From the data below, repeat exactly the lines from the line with "entered (R154). -/" to the line with "at −32,000. -/", both included.

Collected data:

· · · ·

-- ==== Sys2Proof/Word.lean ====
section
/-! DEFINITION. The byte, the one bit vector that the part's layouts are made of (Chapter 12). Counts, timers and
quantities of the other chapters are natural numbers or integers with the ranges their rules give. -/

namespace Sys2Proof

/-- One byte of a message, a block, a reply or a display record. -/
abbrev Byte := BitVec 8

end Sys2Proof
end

· · · ·

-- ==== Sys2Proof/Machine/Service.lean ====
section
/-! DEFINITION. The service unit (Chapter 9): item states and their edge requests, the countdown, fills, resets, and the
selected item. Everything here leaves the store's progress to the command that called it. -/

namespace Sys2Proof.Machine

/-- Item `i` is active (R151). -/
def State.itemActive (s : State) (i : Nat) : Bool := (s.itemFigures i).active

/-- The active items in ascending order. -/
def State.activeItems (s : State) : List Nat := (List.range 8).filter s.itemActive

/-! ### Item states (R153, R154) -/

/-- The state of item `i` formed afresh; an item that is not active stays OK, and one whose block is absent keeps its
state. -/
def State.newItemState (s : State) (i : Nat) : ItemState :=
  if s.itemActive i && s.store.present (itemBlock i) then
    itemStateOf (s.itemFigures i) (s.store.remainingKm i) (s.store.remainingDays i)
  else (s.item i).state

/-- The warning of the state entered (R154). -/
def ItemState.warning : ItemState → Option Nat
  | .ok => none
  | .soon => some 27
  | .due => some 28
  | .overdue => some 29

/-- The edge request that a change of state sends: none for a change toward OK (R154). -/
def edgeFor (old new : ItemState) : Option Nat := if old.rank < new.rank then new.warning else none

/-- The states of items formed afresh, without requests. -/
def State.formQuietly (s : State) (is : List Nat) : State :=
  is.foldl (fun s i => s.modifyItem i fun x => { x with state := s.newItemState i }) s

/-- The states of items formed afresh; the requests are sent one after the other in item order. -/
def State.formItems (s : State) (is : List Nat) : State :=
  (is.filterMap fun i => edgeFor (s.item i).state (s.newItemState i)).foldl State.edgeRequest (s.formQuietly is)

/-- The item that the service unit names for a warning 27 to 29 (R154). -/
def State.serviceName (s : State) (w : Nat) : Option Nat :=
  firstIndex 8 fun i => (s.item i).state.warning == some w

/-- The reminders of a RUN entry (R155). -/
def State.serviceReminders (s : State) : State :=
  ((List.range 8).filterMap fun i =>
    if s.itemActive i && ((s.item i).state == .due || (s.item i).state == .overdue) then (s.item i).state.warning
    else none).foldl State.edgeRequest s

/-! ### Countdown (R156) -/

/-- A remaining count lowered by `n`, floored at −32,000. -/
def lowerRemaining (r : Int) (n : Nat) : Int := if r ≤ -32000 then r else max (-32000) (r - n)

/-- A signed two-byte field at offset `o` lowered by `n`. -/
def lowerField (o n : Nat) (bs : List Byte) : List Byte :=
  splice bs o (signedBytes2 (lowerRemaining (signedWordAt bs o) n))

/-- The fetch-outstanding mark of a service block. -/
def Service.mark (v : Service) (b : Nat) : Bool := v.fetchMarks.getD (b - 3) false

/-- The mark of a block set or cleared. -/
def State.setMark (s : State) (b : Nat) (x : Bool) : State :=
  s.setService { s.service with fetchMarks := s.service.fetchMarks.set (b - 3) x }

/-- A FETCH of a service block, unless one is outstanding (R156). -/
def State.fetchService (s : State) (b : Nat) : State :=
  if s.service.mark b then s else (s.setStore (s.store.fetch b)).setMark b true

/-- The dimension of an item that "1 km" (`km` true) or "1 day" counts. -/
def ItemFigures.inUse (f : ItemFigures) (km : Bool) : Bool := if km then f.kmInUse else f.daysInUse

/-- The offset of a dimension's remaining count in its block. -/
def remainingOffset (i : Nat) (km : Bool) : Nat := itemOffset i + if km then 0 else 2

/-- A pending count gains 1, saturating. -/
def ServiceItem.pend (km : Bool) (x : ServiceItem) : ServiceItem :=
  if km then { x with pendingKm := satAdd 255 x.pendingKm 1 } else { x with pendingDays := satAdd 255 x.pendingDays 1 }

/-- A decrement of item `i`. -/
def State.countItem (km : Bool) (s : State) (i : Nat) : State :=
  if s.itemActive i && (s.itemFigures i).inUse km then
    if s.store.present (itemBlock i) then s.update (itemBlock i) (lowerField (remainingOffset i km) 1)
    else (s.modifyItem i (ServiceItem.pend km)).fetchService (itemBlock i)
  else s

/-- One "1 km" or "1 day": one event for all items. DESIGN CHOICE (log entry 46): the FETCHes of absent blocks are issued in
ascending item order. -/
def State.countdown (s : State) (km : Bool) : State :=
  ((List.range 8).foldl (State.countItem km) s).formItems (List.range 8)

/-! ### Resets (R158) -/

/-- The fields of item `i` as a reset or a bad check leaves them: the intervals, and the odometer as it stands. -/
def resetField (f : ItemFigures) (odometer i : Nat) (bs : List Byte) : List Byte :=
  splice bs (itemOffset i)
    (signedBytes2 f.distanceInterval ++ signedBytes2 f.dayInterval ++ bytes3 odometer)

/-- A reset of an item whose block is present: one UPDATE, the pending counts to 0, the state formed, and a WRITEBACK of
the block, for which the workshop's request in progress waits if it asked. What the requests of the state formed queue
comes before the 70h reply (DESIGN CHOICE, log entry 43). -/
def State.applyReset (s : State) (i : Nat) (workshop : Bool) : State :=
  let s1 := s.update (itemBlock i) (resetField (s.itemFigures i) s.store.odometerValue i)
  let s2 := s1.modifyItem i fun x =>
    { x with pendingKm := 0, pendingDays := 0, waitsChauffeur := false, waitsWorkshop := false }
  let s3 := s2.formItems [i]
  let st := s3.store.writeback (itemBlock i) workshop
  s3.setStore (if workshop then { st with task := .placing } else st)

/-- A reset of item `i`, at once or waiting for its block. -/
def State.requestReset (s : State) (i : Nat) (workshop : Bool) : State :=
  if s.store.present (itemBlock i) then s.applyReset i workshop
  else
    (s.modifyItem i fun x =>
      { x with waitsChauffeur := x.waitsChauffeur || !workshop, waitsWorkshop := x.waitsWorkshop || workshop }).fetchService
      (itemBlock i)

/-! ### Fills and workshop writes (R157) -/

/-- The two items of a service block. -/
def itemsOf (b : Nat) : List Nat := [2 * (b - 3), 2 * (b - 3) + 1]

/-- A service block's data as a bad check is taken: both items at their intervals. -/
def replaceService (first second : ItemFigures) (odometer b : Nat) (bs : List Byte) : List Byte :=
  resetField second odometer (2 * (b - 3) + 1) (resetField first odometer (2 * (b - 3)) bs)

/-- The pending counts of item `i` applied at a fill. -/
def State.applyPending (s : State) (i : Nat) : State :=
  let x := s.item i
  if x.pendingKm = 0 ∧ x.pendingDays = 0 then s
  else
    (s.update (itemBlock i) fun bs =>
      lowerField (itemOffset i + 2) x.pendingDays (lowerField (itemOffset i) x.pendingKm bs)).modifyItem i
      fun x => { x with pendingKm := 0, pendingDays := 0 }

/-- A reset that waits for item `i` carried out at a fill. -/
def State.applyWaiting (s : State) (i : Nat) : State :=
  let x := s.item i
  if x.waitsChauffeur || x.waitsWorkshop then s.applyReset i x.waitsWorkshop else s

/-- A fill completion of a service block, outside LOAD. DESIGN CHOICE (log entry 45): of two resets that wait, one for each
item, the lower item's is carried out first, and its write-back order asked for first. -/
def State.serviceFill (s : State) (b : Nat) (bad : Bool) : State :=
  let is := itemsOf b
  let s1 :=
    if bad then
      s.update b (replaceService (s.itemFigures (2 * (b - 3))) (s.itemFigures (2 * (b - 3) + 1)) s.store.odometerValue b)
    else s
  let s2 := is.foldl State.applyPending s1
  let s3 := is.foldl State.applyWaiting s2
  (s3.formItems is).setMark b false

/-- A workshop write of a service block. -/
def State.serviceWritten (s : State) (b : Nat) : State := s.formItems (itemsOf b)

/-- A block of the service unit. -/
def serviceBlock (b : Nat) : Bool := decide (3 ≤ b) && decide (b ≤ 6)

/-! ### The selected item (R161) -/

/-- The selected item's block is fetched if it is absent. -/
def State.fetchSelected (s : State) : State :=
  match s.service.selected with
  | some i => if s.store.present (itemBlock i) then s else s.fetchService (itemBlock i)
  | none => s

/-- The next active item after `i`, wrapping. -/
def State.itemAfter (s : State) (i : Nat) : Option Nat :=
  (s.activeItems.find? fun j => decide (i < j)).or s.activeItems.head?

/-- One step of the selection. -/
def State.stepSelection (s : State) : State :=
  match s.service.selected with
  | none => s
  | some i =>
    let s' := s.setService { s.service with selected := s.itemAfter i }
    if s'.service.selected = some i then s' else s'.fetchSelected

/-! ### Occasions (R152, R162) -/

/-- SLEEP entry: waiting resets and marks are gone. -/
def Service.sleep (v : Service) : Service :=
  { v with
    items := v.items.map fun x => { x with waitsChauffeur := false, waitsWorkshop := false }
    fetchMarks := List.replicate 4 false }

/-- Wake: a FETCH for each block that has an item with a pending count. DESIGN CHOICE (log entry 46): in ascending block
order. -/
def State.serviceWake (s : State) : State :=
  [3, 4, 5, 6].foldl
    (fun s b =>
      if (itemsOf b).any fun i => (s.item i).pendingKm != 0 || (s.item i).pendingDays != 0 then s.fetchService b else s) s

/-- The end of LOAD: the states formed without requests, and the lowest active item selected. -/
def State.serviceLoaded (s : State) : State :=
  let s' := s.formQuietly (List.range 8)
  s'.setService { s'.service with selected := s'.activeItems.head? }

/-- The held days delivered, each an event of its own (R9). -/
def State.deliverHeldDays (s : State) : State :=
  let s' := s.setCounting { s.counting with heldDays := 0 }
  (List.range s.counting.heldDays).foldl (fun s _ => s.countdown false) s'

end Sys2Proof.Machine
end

· · · ·

**Solution for this exercise**
/-- The warning of the state entered (R154). -/
def ItemState.warning : ItemState → Option Nat
  | .ok => none
  | .soon => some 27
  | .due => some 28
  | .overdue => some 29

/-- The edge request that a change of state sends: none for a change toward OK (R154). -/
def edgeFor (old new : ItemState) : Option Nat := if old.rank < new.rank then new.warning else none

/-- The states of items formed afresh, without requests. -/
def State.formQuietly (s : State) (is : List Nat) : State :=
  is.foldl (fun s i => s.modifyItem i fun x => { x with state := s.newItemState i }) s

/-- The states of items formed afresh; the requests are sent one after the other in item order. -/
def State.formItems (s : State) (is : List Nat) : State :=
  (is.filterMap fun i => edgeFor (s.item i).state (s.newItemState i)).foldl State.edgeRequest (s.formQuietly is)

/-- The item that the service unit names for a warning 27 to 29 (R154). -/
def State.serviceName (s : State) (w : Nat) : Option Nat :=
  firstIndex 8 fun i => (s.item i).state.warning == some w

/-- The reminders of a RUN entry (R155). -/
def State.serviceReminders (s : State) : State :=
  ((List.range 8).filterMap fun i =>
    if s.itemActive i && ((s.item i).state == .due || (s.item i).state == .overdue) then (s.item i).state.warning
    else none).foldl State.edgeRequest s

/-! ### Countdown (R156) -/

/-- A remaining count lowered by `n`, floored at −32,000. -/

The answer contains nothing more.